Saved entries
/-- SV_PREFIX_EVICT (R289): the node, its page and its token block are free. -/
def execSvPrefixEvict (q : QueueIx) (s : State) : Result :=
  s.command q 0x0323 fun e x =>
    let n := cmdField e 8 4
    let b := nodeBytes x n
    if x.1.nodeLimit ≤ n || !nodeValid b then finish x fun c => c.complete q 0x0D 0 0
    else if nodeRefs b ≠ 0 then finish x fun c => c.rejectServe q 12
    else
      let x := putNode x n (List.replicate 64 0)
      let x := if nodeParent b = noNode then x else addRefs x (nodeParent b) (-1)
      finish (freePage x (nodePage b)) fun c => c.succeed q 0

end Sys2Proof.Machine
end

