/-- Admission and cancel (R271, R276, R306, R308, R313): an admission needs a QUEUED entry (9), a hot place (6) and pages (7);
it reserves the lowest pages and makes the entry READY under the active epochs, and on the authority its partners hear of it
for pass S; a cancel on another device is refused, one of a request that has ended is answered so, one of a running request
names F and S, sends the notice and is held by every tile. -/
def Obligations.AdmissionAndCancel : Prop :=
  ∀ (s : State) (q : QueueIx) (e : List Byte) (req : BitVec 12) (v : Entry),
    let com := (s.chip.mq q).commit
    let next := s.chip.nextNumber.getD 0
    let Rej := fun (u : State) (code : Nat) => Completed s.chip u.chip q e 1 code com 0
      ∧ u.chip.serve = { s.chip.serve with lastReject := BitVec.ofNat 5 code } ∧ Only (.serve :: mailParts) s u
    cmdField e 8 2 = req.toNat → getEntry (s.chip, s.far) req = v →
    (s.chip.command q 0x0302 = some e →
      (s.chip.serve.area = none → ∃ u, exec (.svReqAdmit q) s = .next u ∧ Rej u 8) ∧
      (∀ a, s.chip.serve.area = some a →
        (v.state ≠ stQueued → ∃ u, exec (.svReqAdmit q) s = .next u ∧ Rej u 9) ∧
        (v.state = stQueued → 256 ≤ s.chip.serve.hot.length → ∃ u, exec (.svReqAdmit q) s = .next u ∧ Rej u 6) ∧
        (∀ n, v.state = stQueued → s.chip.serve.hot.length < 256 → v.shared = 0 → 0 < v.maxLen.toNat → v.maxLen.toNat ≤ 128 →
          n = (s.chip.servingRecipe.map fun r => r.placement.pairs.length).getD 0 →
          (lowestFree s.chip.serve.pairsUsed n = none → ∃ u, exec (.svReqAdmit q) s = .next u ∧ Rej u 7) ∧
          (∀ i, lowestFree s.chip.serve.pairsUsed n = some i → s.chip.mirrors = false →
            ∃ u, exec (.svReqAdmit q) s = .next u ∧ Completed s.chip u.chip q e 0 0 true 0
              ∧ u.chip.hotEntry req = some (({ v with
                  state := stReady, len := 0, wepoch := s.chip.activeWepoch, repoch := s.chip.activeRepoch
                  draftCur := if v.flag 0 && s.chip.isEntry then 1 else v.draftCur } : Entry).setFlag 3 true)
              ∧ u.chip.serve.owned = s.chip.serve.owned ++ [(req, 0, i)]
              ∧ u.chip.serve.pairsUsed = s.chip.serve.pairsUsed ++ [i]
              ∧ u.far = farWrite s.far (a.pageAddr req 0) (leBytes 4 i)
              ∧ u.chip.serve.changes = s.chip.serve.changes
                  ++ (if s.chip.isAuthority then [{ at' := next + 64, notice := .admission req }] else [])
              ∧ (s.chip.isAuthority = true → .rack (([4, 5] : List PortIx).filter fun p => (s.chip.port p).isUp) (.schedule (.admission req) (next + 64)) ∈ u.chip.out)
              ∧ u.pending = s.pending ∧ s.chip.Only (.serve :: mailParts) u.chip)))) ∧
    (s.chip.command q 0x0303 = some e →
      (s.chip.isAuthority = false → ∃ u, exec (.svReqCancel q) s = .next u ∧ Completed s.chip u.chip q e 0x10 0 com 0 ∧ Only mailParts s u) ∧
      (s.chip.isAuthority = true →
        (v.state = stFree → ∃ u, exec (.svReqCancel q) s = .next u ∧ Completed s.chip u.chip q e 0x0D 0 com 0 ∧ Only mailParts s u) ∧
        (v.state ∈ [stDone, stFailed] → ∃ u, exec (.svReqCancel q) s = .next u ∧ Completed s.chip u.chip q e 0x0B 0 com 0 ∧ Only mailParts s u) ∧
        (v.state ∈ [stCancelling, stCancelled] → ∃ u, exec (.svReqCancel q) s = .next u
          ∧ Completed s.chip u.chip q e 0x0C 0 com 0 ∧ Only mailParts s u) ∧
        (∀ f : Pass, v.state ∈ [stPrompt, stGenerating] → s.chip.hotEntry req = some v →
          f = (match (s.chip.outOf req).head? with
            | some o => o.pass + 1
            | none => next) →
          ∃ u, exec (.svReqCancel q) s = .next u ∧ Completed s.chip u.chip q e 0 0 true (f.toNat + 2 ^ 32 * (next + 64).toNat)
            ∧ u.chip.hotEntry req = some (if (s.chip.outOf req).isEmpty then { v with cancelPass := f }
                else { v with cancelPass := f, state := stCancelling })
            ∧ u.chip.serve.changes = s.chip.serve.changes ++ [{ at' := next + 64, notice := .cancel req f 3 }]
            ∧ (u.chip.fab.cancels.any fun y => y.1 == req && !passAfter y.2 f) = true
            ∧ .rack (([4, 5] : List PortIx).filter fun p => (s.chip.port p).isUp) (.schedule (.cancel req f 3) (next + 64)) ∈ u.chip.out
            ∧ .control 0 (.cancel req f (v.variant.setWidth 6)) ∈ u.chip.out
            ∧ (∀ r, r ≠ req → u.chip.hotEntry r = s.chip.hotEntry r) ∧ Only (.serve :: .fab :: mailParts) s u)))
* * *
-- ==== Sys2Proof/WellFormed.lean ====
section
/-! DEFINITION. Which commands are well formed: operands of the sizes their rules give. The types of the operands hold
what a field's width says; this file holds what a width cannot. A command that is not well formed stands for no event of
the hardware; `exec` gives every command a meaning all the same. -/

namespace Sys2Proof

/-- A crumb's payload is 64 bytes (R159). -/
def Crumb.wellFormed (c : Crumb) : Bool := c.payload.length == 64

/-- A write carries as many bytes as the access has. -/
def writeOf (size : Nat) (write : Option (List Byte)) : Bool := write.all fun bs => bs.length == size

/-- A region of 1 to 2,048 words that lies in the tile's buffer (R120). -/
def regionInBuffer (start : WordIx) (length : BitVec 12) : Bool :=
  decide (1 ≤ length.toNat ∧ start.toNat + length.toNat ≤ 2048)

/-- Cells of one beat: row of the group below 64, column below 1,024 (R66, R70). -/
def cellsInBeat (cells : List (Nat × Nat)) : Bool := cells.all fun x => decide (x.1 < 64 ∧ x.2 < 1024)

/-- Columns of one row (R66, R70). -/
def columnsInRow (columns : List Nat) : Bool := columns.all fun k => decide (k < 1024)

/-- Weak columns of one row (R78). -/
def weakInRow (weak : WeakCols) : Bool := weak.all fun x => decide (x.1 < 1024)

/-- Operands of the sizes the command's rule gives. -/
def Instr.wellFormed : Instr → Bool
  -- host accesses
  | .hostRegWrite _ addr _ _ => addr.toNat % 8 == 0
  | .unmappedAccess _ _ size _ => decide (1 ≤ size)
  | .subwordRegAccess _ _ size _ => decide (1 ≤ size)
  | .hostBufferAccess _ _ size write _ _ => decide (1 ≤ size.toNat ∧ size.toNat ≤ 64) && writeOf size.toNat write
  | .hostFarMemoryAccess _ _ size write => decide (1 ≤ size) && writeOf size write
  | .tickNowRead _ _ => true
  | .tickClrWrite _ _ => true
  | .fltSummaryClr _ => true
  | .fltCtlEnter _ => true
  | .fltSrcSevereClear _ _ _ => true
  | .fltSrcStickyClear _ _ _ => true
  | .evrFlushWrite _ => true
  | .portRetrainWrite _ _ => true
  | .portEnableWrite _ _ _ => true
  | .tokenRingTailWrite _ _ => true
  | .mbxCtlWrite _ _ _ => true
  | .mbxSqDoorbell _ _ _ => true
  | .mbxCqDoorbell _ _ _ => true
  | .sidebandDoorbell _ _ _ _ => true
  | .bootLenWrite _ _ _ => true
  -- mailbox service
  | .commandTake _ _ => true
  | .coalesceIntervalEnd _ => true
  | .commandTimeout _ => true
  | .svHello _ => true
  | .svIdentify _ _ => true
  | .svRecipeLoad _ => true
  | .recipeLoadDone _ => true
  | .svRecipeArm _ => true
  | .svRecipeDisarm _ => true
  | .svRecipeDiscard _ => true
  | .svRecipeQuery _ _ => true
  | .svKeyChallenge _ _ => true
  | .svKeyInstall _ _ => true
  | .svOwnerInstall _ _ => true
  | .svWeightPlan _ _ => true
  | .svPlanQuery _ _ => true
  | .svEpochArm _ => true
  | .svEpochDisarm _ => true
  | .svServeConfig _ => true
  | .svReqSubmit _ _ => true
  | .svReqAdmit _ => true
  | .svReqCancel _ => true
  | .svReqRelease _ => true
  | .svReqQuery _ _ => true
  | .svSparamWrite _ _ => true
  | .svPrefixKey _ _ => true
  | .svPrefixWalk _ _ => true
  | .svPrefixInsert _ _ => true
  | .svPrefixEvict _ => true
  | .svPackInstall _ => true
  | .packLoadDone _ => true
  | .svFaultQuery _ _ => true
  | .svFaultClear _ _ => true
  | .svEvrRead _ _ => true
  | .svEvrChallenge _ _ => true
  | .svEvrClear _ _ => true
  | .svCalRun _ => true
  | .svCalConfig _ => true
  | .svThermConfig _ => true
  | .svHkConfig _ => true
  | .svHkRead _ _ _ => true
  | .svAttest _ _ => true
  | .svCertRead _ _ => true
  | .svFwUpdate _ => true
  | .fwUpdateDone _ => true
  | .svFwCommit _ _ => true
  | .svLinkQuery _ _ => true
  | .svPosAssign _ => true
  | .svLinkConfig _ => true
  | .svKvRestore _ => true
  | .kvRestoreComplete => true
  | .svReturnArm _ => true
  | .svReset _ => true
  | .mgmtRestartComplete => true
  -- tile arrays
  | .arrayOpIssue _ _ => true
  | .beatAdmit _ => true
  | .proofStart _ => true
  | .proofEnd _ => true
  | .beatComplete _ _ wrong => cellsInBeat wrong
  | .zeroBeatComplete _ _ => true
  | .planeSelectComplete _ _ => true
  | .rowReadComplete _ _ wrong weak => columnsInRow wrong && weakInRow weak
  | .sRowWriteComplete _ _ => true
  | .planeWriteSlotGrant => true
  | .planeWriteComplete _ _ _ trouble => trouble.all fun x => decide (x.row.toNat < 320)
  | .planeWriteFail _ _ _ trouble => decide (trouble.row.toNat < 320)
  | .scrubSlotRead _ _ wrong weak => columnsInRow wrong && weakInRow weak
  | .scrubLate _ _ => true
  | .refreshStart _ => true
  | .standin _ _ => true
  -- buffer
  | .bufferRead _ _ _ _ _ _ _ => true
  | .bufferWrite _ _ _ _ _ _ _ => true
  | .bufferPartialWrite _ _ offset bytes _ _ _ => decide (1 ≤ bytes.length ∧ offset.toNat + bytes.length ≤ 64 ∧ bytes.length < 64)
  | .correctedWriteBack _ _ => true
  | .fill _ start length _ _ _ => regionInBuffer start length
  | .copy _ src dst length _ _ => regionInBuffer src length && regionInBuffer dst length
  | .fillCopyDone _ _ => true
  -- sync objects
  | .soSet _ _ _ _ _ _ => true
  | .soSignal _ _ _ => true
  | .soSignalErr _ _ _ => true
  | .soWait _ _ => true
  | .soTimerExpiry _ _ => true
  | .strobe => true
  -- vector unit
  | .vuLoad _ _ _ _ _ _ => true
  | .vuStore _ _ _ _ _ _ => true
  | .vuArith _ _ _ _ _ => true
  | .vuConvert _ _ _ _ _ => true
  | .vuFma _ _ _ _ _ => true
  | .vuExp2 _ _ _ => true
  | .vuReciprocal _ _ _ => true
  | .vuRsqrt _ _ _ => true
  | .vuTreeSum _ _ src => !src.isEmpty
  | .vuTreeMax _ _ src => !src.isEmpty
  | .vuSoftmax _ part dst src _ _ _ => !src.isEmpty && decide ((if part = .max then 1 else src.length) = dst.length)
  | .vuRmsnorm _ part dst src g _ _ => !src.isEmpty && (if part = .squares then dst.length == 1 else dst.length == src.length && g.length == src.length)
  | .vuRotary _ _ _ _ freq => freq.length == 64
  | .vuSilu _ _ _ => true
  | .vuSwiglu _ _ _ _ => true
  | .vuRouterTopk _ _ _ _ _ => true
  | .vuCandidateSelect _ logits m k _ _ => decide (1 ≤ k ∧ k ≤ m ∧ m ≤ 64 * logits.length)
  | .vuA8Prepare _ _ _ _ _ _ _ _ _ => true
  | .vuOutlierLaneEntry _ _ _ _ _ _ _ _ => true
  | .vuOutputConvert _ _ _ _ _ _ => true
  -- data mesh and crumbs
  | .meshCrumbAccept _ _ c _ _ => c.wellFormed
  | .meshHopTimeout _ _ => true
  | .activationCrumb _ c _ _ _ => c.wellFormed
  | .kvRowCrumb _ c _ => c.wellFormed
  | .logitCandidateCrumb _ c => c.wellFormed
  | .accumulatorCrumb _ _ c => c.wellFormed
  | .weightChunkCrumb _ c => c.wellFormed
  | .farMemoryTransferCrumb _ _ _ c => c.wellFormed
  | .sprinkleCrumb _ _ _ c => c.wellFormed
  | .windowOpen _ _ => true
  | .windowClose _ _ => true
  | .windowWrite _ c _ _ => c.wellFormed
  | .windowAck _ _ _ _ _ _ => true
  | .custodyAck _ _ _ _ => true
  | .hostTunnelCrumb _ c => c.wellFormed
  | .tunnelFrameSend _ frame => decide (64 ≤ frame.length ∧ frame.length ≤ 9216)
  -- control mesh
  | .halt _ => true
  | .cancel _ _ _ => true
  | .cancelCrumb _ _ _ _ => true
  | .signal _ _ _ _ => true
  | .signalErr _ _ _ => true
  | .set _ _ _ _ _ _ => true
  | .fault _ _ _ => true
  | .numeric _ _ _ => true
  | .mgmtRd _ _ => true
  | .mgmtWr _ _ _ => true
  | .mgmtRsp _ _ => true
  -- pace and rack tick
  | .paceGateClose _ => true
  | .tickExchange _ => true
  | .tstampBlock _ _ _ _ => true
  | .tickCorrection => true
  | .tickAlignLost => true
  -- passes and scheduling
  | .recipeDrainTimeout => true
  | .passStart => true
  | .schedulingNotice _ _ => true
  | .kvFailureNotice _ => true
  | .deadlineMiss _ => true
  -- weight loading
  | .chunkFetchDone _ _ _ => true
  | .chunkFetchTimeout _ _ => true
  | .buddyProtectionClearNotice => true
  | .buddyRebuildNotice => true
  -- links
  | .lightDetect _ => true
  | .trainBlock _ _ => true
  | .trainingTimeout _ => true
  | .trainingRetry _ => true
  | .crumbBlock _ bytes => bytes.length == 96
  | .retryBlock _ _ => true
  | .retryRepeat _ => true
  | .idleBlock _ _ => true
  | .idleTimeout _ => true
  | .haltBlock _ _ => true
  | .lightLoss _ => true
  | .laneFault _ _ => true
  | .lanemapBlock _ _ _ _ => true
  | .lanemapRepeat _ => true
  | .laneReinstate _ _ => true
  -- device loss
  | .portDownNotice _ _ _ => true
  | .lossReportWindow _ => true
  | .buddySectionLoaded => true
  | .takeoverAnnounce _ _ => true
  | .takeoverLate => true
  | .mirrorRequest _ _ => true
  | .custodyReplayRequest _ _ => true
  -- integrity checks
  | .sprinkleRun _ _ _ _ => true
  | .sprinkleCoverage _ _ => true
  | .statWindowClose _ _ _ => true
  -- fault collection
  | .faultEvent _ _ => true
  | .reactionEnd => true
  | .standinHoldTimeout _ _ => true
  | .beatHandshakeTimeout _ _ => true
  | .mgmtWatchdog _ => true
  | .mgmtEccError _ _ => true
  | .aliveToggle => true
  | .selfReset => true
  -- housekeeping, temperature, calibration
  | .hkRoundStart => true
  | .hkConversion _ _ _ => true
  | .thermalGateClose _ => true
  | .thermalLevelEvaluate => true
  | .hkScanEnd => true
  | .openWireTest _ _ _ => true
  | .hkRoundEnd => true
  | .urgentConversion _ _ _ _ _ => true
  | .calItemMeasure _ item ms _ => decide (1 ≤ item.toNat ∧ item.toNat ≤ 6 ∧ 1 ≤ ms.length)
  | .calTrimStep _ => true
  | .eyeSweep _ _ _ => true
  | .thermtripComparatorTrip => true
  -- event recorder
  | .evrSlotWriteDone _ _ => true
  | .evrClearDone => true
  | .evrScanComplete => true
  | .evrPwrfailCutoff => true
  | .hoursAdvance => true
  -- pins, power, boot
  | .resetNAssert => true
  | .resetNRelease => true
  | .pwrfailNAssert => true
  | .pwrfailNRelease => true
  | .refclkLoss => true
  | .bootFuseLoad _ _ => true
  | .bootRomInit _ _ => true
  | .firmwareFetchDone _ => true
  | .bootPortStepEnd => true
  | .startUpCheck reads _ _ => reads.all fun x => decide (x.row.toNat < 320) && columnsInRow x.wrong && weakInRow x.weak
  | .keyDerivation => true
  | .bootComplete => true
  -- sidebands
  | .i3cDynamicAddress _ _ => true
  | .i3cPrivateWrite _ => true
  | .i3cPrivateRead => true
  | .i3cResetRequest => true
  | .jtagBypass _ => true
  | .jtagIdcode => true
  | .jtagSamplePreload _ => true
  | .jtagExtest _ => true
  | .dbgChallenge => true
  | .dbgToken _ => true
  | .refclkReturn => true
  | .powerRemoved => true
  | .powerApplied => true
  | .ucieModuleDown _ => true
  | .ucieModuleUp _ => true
...
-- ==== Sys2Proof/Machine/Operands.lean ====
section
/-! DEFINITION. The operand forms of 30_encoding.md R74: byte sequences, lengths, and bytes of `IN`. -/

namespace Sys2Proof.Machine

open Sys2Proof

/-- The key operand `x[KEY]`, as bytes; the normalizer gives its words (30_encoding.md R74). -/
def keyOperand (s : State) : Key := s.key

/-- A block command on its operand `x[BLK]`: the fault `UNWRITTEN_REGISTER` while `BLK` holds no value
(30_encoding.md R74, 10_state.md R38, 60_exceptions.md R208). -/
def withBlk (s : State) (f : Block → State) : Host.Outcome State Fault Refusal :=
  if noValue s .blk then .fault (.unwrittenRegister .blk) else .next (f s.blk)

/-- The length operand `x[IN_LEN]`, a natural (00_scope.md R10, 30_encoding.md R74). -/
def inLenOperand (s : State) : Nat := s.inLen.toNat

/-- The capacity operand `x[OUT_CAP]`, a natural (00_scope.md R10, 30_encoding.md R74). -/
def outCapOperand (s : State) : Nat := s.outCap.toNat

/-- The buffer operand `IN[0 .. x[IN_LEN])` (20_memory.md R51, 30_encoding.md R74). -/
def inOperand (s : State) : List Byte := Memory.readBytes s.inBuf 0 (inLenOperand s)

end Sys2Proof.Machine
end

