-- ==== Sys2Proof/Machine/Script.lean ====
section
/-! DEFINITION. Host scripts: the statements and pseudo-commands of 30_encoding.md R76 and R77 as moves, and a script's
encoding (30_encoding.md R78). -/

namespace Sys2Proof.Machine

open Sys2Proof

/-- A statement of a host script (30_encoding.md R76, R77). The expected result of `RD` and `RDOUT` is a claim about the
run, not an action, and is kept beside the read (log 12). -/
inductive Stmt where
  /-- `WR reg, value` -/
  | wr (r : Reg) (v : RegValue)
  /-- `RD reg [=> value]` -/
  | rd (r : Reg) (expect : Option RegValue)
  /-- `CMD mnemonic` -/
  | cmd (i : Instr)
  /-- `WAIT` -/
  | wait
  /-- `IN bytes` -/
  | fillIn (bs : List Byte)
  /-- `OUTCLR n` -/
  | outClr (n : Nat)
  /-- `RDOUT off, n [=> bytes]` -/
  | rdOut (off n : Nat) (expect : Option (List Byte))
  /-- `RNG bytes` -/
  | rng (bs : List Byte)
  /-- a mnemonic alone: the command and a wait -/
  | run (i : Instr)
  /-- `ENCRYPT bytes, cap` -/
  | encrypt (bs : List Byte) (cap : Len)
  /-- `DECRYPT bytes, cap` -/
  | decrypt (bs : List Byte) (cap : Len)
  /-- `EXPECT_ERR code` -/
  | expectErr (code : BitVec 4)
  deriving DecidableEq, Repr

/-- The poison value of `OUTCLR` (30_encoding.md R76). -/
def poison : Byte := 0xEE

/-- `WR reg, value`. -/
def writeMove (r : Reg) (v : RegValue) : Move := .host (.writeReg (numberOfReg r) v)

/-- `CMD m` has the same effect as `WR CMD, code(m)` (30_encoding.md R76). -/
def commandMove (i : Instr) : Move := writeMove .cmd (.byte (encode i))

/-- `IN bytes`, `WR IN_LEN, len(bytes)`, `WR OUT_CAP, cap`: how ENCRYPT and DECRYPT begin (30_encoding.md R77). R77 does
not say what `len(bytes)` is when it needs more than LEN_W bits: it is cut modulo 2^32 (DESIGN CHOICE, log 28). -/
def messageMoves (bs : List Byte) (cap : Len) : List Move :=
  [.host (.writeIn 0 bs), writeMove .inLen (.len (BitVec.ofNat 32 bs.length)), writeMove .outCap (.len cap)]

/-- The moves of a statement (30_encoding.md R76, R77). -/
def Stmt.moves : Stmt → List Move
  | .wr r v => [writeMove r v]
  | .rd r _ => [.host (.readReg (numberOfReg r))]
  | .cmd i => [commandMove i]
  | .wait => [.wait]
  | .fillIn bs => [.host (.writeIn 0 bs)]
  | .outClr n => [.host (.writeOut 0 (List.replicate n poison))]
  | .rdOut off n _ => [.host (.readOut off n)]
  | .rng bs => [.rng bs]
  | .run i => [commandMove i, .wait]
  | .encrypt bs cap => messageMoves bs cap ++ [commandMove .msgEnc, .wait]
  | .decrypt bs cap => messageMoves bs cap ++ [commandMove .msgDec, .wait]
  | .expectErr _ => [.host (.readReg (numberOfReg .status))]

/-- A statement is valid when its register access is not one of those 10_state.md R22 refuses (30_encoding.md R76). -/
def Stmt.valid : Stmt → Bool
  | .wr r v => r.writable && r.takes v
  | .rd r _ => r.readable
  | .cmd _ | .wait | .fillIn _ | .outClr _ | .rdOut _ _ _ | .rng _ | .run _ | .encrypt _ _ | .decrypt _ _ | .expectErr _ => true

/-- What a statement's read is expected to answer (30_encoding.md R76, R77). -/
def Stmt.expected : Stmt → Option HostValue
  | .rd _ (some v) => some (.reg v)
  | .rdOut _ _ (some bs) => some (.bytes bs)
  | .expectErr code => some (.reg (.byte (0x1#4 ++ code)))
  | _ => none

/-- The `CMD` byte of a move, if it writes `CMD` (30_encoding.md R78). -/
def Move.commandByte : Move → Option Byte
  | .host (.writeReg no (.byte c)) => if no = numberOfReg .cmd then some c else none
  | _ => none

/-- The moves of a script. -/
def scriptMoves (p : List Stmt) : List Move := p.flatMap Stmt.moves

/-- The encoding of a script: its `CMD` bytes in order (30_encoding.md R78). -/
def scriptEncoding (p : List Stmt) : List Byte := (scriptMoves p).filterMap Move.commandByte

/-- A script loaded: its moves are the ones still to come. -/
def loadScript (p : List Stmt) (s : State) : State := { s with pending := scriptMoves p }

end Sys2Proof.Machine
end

§ Problem: Word for word, restate the lines above from the line containing "state := stReady, len" through the line containing "[(req, 0, i)]", with both included and nothing else.

§ Problem solution:
                  state := stReady, len := 0, wepoch := s.chip.activeWepoch, repoch := s.chip.activeRepoch
                  draftCur := if v.flag 0 && s.chip.isEntry then 1 else v.draftCur } : Entry).setFlag 3 true)
              ∧ u.chip.serve.owned = s.chip.serve.owned ++ [(req, 0, i)]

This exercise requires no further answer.